3) phase de sélection qui suggère le choix d’une solution parmi toutes celles qui ont été
conçues. A chaque étape de ce processus de prise de décision, les limites liées aux capacités
cognitives du décideur interviennent. C’est ainsi que Simon démontre que les processus de
résolution des problèmes obéissent à des solutions satisfaisantes et, en aucun cas, à des solutions
optimales. Nous avons jusqu’ici abordé la décision individuelle dans une situation de rationalité
limité, mais cela n’explique pas suffisamment la nature de la prise de décision dans une
organisation. En effet, celle-ci est constituée de plusieurs acteurs (individu, groupes formels,
groupes informels…) dont chacun sa rationalité limitée, ce qui mène à penser que le processus
décisionnel n’est pas de même nature pour un individu unique que pour une organisation.

Pour Simon, il faut partir des comportements psychologiques individuels pour


comprendre la décision collective.
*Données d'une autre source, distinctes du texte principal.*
-- ==== Sys2Proof/Machine/Links.lean ====
section
/-!
DEFINITION. Machine/Links.lean: accesses at their homes, their replies and acknowledgements (R246, R250, R332), the messages
RD, WR, RSP and ATOM (R390), ports, flits and replay (R387 to R392, R402), training and links that go down (R394 to R397),
REALIGN (R159, R403 to R405) and the Sluice tree across packages (R406, R407).
-/
namespace Sys2Proof.Machine

/-! ### Homes (R250, R258, R260, R332) -/

/-- Two accesses touch a common sector. -/
def Access.meets (a b : Access) : Bool :=
  !a.op.ofPeer && !b.op.ofPeer && a.pa / 64 ≤ (b.pa + b.op.size - 1) / 64 && b.pa / 64 ≤ (a.pa + a.op.size - 1) / 64
/-- Both are reductions of the timed world. -/
def Access.reductions (b a : Access) : Bool := match b.op, a.op with | .reduce _ _, .reduce _ _ => true | _, _ => false
/-- Accesses of two phases of one context, by engines that take part in them (R259). -/
def Access.phasesApart (b a : Access) : Bool :=
  match b.phase, a.phase with
  | some x, some y => x.1 = y.1 && x.2 ≠ y.2
  | _, _ => false
/-- b performs before a: an access of an earlier phase (R259), an earlier access of one party, or of one other package, to a
common sector (R260, R400), a timed access of the same freeze group whose window closed before that of a opened (R258), an
earlier reduction of the timed world (R238), or a posted write before any later access of the host (R493). -/
def Access.before (b a : Access) : Bool :=
  b.id < a.id && !b.done &&
    (b.phasesApart a ||
     match b.who, a.who with
     | .unit _ _ _, .unit _ _ _ =>
       b.meets a && ((b.grp = a.grp && b.phase = a.phase && b.shut.any fun w => w < a.sent) || b.reductions a)
     | .link d _, .link e _ => d = e && b.meets a
     | x, y => x = y && (b.meets a || b.posted))
/-- The instant of its core at which the window of a timed access closes: the detection instant of a read, LEAD after the send of
a write (R235, R237). -/
def State.windowEnd (s : State) (k : CoreId) (a : Access) : Nat := a.inst + a.lead - (if a.op.writes then 0 else s.horizon k)
/-- Windows that the present cycle closes, and writes that wait for the copy of a marked block (R258, R333). -/
def State.watchAccesses (s : State) : State :=
  { s with accs := s.accs.map fun a =>
      let past := match a.who with | .unit k _ _ => decide (s.windowEnd k a ≤ (s.core k).prim.inst) | _ => false
      { a with
        shut := if past && a.shut.isNone then some s.cyc.toNat else a.shut
        held := a.held || (a.op.writes && !a.done && s.marks.any fun m => m.block = a.pa / 65536) } }
/-- A read of a job whose row holds a timed write of its submitting primary with an open window: it waits until that closes (R261). -/
def State.unseen (s : State) (a : Access) : Bool :=
  match a.who with
  | .job cl serial => !a.op.writes && match (s.cluster cl).jobs.find? fun j => j.stamp.serial = serial with
    | some j => (s.opensOf j.stamp).contains (a.pa / 128)
    | none => false
  | _ => false
/-- A timed write has performed; the row is not to be seen by its core's jobs until its window closes (R261). -/
def State.openRow (s : State) (a : Access) : State :=
  match a.who with
  | .unit k _ _ => if a.op.writes && decide ((s.core k).prim.inst < s.windowEnd k a) then
      s.modCore k fun c => { c with opens := c.opens ++ [(a.pa / 128, s.windowEnd k a)] } else s
  | _ => s
/-- An access can perform at its home now: not one of another package or of a peer port, not a write that waits for the copy
of a marked block (R332), not a read that a row keeps waiting, and nothing that performs before it is left. -/
def State.homeReady (s : State) (a : Access) : Bool :=
  s.ownAddr a.pa && !a.done && (match a.op with | .peer _ _ => false | _ => true) &&
    !(a.op.writes && s.marks.any fun m => m.block = a.pa / 65536) && !s.unseen a && !s.accs.any fun b => b.before a
def State.putAcc (s : State) (a : Access) : State := { s with accs := s.accs.map fun b => if b.id = a.id then a else b }
def State.dropAcc (s : State) (id : Nat) : State := { s with accs := s.accs.filter fun b => b.id ≠ id }
/-- Its sender learns a result, and not an acknowledgement alone (R246). -/
def Access.replies (a : Access) : Bool :=
  match a.op with
  | .read _ | .peer _ _ | .hostAtomic _ _ _ _ => true
  | .aop _ _ _ ret => ret
  | .rwl _ _ => !a.dst.isEmpty
  | _ => false
/-- RSP to another package, once nothing of the request is left here (R390). -/
def State.respond (s : State) (a : Access) (dev tag : Nat) (data : Row) (poison : Bool) : State :=
  let s := s.dropAcc a.id
  if s.accs.any (fun b => b.who = .link dev tag) then s
  else
    let n := match a.op with | .read n => (n + 15) / 16 | .aop _ _ _ _ | .rwl _ _ | .hostAtomic _ _ _ _ => 1 | _ => 0
    let m := s.mkMsg a.pos dev n (tag + poison.toNat * 2 ^ 16 + (decide (n = 0)).toNat * 2 ^ 17) 0 (unitsOf data.toNat n)
    match s.portFor dev (a.pa / 64) with
    | some p => s.postMsg p 4 m
    | none => s
/-- HOME_ACCESS: the access performs; a request of another package is answered (R250, R390). -/
def execHomeAccess (id : Nat) (s : State) : Out :=
  .next (
    match s.accs.find? (fun a => a.id = id) with
    | none => s
    | some a =>
      if !s.homeReady a then s
      else
        let r := s.perform a
        match a.who with
        | .link dev tag => r.1.respond a dev tag r.2.1 r.2.2
        | _ => (r.1.openRow a).putAcc { a with done := true, result := r.2.1, poison := r.2.2 })

/-! ### Replies and acknowledgements (R67, R246) -/

/-- A value lands in the register of an untimed result; a row that the primary loads enters the last-result file. -/
def Strm.land (t : Strm) (comp : Bool) (r : PRef) (v : Row) : Strm :=
  match r with
  | .x n => t.setX false n (v.setWidth 64)
  | .sx n => t.setX true n (v.setWidth 64)
  | .p n => t.setP false n (v.getLsbD 64)
  | .sp n => t.setP true n (v.getLsbD 64)
  | .v n => let t := { t with v := wr t.v n v }; if comp then t else t.enterJ 3 v
  | .o n => let t := { t with o := wr t.o n v }; if comp then t else t.enterJ 3 v
  | _ => t
/-- The pending registers once the access's reply is here; after a poisoned one, which writes nothing, they stay pending
until the stream has stopped (R67, R246). -/
def Strm.freed (t : Strm) (id : Nat) (poison : Bool) : List (Nat × PRef) :=
  if poison && (!t.trap.pend || t.late) then t.waits.map fun w => if w.1 = id then (0, w.2) else w
  else t.waits.filter fun w => w.1 ≠ id
/-- The results of an access land and clear the pending marks; poison stops the stream instead (R246). -/
def State.landReply (s : State) (k : CoreId) (comp : Bool) (a : Access) (v : Row) : State :=
  let s := s.modStrm k comp fun t => { t with waits := t.freed a.id a.poison }
  if (s.strm k comp).run = .ended then s
  else if a.poison then s.deferTrap k comp a.inst 0x27 6 (a.pc.setWidth 64)
  else s.modStrm k comp fun t => a.dst.foldl (fun t r => t.land comp r v) t
/-- UNTIMED_RESULT_LAND: the reply of a performed access reaches its sender. -/
def execUntimedResultLand (id : Nat) (s : State) : Out :=
  .next (
    match s.accs.find? (fun a => a.id = id) with
    | none => s
    | some a =>
      if !a.done || !a.replies then s
      else match a.who with
        | .unit _ _ _ => s
        | .strm k comp => (s.dropAcc id).landReply k comp a a.result
        | .job cl serial => (s.dropAcc id).modJob cl serial fun j => { j with got := j.got ++ [(a.pos, a.result, a.poison)] }
        | .host => State.dropAcc { s with hostCpl := s.hostCpl ++ [(a.pos, a.result, a.poison)] } id
        | _ => s.dropAcc id)
/-- WRITE_ACK: a home acknowledges a write (R246). A stream's ring row is free again (R237); the access of a SEEDQ brings its
word (R445). -/
def execWriteAck (id : Nat) (s : State) : Out :=
  .next (
    match s.accs.find? (fun a => a.id = id) with
    | none => s
    | some a =>
      if !a.done || a.replies then s
      else
        let s := s.dropAcc id
        match a.who with
        | .unit k q gen =>
          let u := (s.core k).unit q
          if u.bound && u.gen = gen then s.modCore k fun c => c.modUnit q fun u =>
            { u with unack := u.unack.erase a.pos, acks := (u.acks.filter fun x => u.next ≤ x.1 + 1024) ++ [(a.pos, s.cyc.toNat)] }
          else s.releaseRings k
        | .strm k comp => s.landReply k comp a (BitVec.ofNat 1024 a.pos)
        | .job cl serial => if a.pos = 0 then s else s.copyAcked cl serial a.pos
        | _ => s)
L’organisation s’efforce d’intégrer ces comportements dans
le sens ou elle façonne l’environnement des individus et leur fournit des rétributions en
contrepartie desquelles ils décident de participer. Dès lors, le comportement psychologique de
l’individu est influencé par son organisation (directives et procédures standards, division de
travail, système d’autorité…). Les individus acceptent de participer à l’organisation et donc, de
subir son influence à condition que celle-ci contribue directement ou indirectement à la
réalisation de leurs objectifs personnels.